▸ Exercise goal: For the string "hrest", state the number of lines in the data that contain it, and nothing else.

▸ Supplied records:
/-! ## A streamed checksum (R109) -/

/-- The commands other than CRC_INIT and CRC_BYTE leave the accumulator (10_state.md R29). -/
theorem exec_crc_of_other {i : Instr} {s t : State} (hinit : i ≠ .crcInit) (hbyte : ∀ b, i ≠ .crcByte b)
    (h : exec i s = .next t) : t.crc = s.crc := by
  cases i with
  | crcInit => exact absurd rfl hinit
  | crcByte b => exact absurd rfl (hbyte b)
  | encByte => cases h; exact conclude_keeps State.crc s _ _ (fun _ => rfl) fun _ _ => rfl
  | encShort bo sg dec => cases h; exact conclude_keeps State.crc s _ _ (fun _ => rfl) fun _ _ => rfl
  | decShort bo sg dec cnt => cases h; exact conclude_keeps State.crc s _ _ (fun _ => rfl) fun _ _ => rfl
  | decF32 bo wo cnt => cases h; exact conclude_keeps State.crc s _ _ (fun _ => rfl) fun _ _ => rfl
  | buildRdreq => cases h; exact conclude_keeps State.crc s _ _ (fun _ => rfl) fun _ _ => rfl
  | decRdresp cnt => cases h; exact conclude_keeps State.crc s _ _ (fun _ => rfl) fun _ _ => rfl

/-- An event that writes no CMD word feeds no byte. -/
theorem HostEvent.fedByte_of_no_command {p : Params} {ev : HostEvent} (h : ev.commandWord p = none) :
    ev.fedByte p = none := by
  simp [HostEvent.fedByte, h]

/-- A command other than CRC_BYTE feeds no byte. -/
theorem HostEvent.fedByte_of_other {p : Params} {w : Word} {i : Instr} (hdecode : decode w = .ok i)
    (hbyte : ∀ b, i ≠ .crcByte b) : (HostEvent.memWrite p.base 4 w).fedByte p = none := by
  simp only [HostEvent.fedByte, HostEvent.commandWord_memWrite_base, Option.map_some, hdecode]
  split
  next b hb => exact absurd (Except.ok.inj (Option.some.inj hb)) (hbyte b)
  next => rfl

section Stream
variable {s t : State} {ev : HostEvent} {rest : List HostEvent}

/-- An event of a stream steps the accumulator with the byte it feeds, if it feeds one, and otherwise leaves it. -/
theorem step_crc_of_keepsStream (h : s.pending = ev :: rest) (hkeeps : ev.keepsStream s.params = true)
    (hstep : step s = .next t) : t.crc = (ev.fedByte s.params).elim s.crc (crcStep s.crc) := by
  obtain ⟨hnil, -⟩ | ⟨ev', rest', hpending, hserved⟩ := step_cases s t hstep
  · simp [h] at hnil
  obtain ⟨rfl, rfl⟩ : ev = ev' ∧ rest = rest' := by simpa [h] using hpending
  obtain ⟨addr, size, r, rfl, -, rfl⟩ | ⟨addr, size, n, v, rfl, hloc, rfl⟩ | ⟨w, i, rfl, hdecode, hexec⟩ |
    ⟨w, why, rfl, hdecode, rfl⟩ | ⟨rfl, -⟩ := hserved
  · rfl -- a read
  · simp [HostEvent.fedByte_of_no_command (HostEvent.commandWord_memWrite_arg v hloc)] -- an operand write
  · -- a legal command: no CRC_INIT
    have hinit : i ≠ .crcInit := by
      rintro rfl
      simp [HostEvent.keepsStream, hdecode] at hkeeps
    by_cases hbyte : ∃ b, i = .crcByte b
    · obtain ⟨b, rfl⟩ := hbyte
      cases hexec
      simp [HostEvent.fedByte, hdecode]
    · have hother : ∀ b, i ≠ .crcByte b := not_exists.mp hbyte
      simpa [HostEvent.fedByte_of_other hdecode hother] using exec_crc_of_other hinit hother hexec
  · simp [HostEvent.fedByte, hdecode] -- an illegal word
  · simp [HostEvent.keepsStream] at hkeeps -- a reset

/-- CRC_INIT and reset start a stream: the accumulator holds the initial value (R103, R107, 10_state.md R29). -/
theorem step_crc_of_start (h : s.pending = ev :: rest) (hstart : ev = .memWrite s.params.base 4 0x00000001 ∨ ev = .reset)
    (hstep : step s = .next t) : t.crc = 0xFFFF := by
  obtain rfl | rfl := hstart
  · rw [step_command_ok h (i := .crcInit) (by decide), exec_crcInit] at hstep
    cases hstep
    rfl
  · rw [step_cons s _ rest h] at hstep
    cases hstep
    rfl

theorem legal_of_start {p : Params} (hstart : ev = .memWrite p.base 4 0x00000001 ∨ ev = .reset) : ev.legal p = true := by
  obtain rfl | rfl := hstart
  · simp [HostEvent.legal, writableOffsets]
  · rfl

end Stream

/-- A run over the events of a stream folds the step over the bytes they feed. -/
theorem run_stream (s : State) (evs rest : List HostEvent) (hpending : s.pending = evs ++ rest)
    (hevs : ∀ ev ∈ evs, ev.legal s.params = true ∧ ev.keepsStream s.params = true) :
    ∃ t, Host.Core.run core evs.length s = .next t ∧ t.pending = rest ∧
      t.crc = (evs.filterMap fun ev => ev.fedByte s.params).foldl crcStep s.crc := by
  induction evs generalizing s with
  | nil => exact ⟨s, rfl, hpending, rfl⟩
  | cons ev evs ih =>
    obtain ⟨hlegal, hkeeps⟩ := hevs ev List.mem_cons_self
    obtain ⟨u, hstep⟩ := exists_step_of_legal hpending hlegal
    obtain ⟨hrest, hparams⟩ := step_pending_params hpending hstep
    obtain ⟨t, hrun, ht, hcrc⟩ := ih u hrest fun e he => hparams ▸ hevs e (List.mem_cons_of_mem ev he)
    refine ⟨t, (run_succ evs.length hstep).trans hrun, ht, ?_⟩
    rw [hcrc, hparams, step_crc_of_keepsStream hpending hkeeps hstep]
    cases hfed : ev.fedByte s.params <;> simp [hfed]

/-- The bytes of the CRC read are the accumulator's wire bytes (R105, 20_memory.md R52). -/
theorem readReg_crc_bytes (s : State) :
    [(s.readReg .crc).extractLsb' 0 8, (s.readReg .crc).extractLsb' 8 8] = crcBytes s.crc := by
  simp [State.readReg, crcBytes, BitVec.extractLsb'_setWidth_of_le]

/-- Settles O11: the start sets the initial value, and the run over the stream folds the step from there. -/
theorem streamedChecksumIsTheChecksum : Obligations.StreamedChecksumIsTheChecksum := by
  unfold Obligations.StreamedChecksumIsTheChecksum
  intro s start evs rest hstart hpending hevs
  obtain ⟨u, hstep⟩ := exists_step_of_legal hpending (legal_of_start hstart)
  obtain ⟨hrest, hparams⟩ := step_pending_params hpending hstep
  obtain ⟨t, hrun, ht, hfold⟩ := run_stream u evs rest hrest (hparams ▸ hevs)
  have hcrc : t.crc = checksum (evs.filterMap fun ev => ev.fedByte s.params) := by
    rw [hfold, hparams, step_crc_of_start hpending hstart hstep, checksum, crcInitial]
  exact ⟨t, (run_succ evs.length hstep).trans hrun, ht, hcrc, hcrc ▸ readReg_crc_bytes t⟩

end Sys2Proof.Machine

/-! # The value codec: the statements of 42_codec.md -/

namespace Sys2Proof.Machine

/-! ## The values of floating-point patterns (R125, R143) -/

/-- `(−1)^s × n × 2^e`, as the fraction the model computes with. -/
theorem toRat_ofScaled_signedBy (s : BitVec 1) (n : Nat) (e : ℤ) :
    (Ratio.ofScaled (signedBy s n) e).toRat = (-1) ^ s.toNat * n * (2 : ℚ) ^ e := by
  have hsigned : (signedBy s n : ℚ) = (-1) ^ s.toNat * n := by
    obtain rfl | rfl := BitVec.eq_zero_or_eq_one s <;> simp [signedBy]
  rw [Ratio.toRat_ofScaled, hsigned]

/-- A sign bit picked out of a pattern is 0 where the bit is clear. -/
theorem extractLsb'_one_eq_zero_iff {n : Nat} (p : BitVec n) (i : Nat) : p.extractLsb' i 1 = 0 ↔ p.getLsbD i = false := by
  simp [BitVec.eq_of_getLsbD_eq_iff]

/-- The finite values of both formats, by sign, exponent field and fraction field: wherever the rule's formula gives a
rational, the model's gives a fraction that stands for it. -/
theorem exists_finite_of_fields {s : BitVec 1} {e f top m : Nat} {lo hi : ℤ} {special : FpValue} {v : ℚ}
    (h : (if e = top then none
      else if e = 0 then some ((-1) ^ s.toNat * f * (2 : ℚ) ^ lo)
      else some ((-1) ^ s.toNat * (2 ^ m + f) * (2 : ℚ) ^ hi)) = some v) :
    ∃ q, (if e = top then special
      else if e = 0 then .finite (Ratio.ofScaled (signedBy s f) lo)
      else .finite (Ratio.ofScaled (signedBy s (2 ^ m + f)) hi)) = .finite q ∧ 0 < q.den ∧ q.toRat = v := by
  by_cases hspecial : e = top
  · simp [hspecial] at h
  rw [if_neg hspecial] at h ⊢
  by_cases hsubnormal : e = 0
  · rw [if_pos hsubnormal] at h ⊢
    cases h
    exact ⟨_, rfl, Ratio.ofScaled_den_pos _ _, toRat_ofScaled_signedBy _ _ _⟩
  · rw [if_neg hsubnormal] at h ⊢
    cases h
    exact ⟨_, rfl, Ratio.ofScaled_den_pos _ _, by rw [toRat_ofScaled_signedBy]; push_cast; rfl⟩

/-- The infinities by sign, and NaN: from the fraction and the sign bit as fields, and as bits of the pattern. -/
theorem special_by_fields {n m : Nat} (p : BitVec n) (i : Nat) (f : BitVec m) :
    (if f.toNat = 0 then (if p.extractLsb' i 1 = 0 then FpValue.posInf else .negInf) else .nan) =
      if f ≠ 0 then .nan else if p.getLsbD i then .negInf else .posInf := by
  have hf : f.toNat = 0 ↔ f = 0 := BitVec.toNat_inj (y := 0#m)
  by_cases hfrac : f.toNat = 0
  · rw [if_pos hfrac, if_neg (not_not.mpr (hf.mp hfrac))]
    simp only [extractLsb'_one_eq_zero_iff]
    cases p.getLsbD i <;> rfl
  · rw [if_neg hfrac, if_pos (mt hf.mpr hfrac)]

/-- Where R125 gives a rational, b64val is a fraction that stands for it. -/
theorem b64val_of_b64Rat {p : BitVec 64} {v : ℚ} (h : b64Rat p = some v) :
    ∃ q, b64val p = .finite q ∧ 0 < q.den ∧ q.toRat = v :=
  exists_finite_of_fields (s := p.extractLsb' 63 1) (m := 52) h

/-- The patterns with E = 2047 have no rational, and are the only ones (R125). -/
theorem b64Rat_eq_none_iff (p : BitVec 64) : b64Rat p = none ↔ p.extractLsb' 52 11 = 2047 := by
  have hbits : (p.extractLsb' 52 11).toNat = 2047 ↔ p.extractLsb' 52 11 = 2047 := BitVec.toNat_inj (y := 2047#11)
  rw [← hbits]
  simp only [b64Rat]
  split_ifs with hspecial hsubnormal
  · exact iff_of_true rfl hspecial
  · exact iff_of_false not_false hspecial
  · exact iff_of_false not_false hspecial

theorem b64val_of_special {p : BitVec 64} (h : p.extractLsb' 52 11 = 2047) :
    b64val p = if p.extractLsb' 0 52 ≠ 0 then .nan else if p.getLsbD 63 then .negInf else .posInf := by
  have hspecial : (p.extractLsb' 52 11).toNat = 2047 := by rw [h]; rfl
  rw [← special_by_fields]
  exact if_pos hspecial

/-- Settles O17: the finite patterns by their fields, and those with E = 2047. -/
theorem binary64ValueIsTheRulesRational : Obligations.Binary64ValueIsTheRulesRational := by
  unfold Obligations.Binary64ValueIsTheRulesRational
  exact fun p => ⟨fun v => b64val_of_b64Rat, b64val_of_special⟩

/-- Where R143 gives a rational, f32val is a fraction that stands for it. -/
theorem f32val_of_f32Rat {p : Word} {v : ℚ} (h : f32Rat p = some v) :
    ∃ q, f32val p = .finite q ∧ 0 < q.den ∧ q.toRat = v :=
  exists_finite_of_fields (s := p.extractLsb' 31 1) (m := 23) h

theorem f32val_of_special {p : Word} (h : p.extractLsb' 23 8 = 255) :
    f32val p = if p.extractLsb' 0 23 ≠ 0 then .nan else if p.getLsbD 31 then .negInf else .posInf := by
  have hspecial : (p.extractLsb' 23 8).toNat = 255 := by rw [h]; rfl
  rw [← special_by_fields]
  exact if_pos hspecial

theorem f32NanIsQuiet_iff (p : Word) : f32NanIsQuiet p = true ↔ p.extractLsb' 22 1 = 1 := by
  simp [f32NanIsQuiet, BitVec.eq_of_getLsbD_eq_iff]

/-- Settles O19: the finite patterns by their fields, those with E = 255, and the NaN's own bit. -/
theorem binary32ValueIsTheRulesRational : Obligations.Binary32ValueIsTheRulesRational := by
  unfold Obligations.Binary32ValueIsTheRulesRational
  exact fun p => ⟨fun v => f32val_of_f32Rat, f32val_of_special, fun _ => f32NanIsQuiet_iff p⟩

▸ Task solution: 4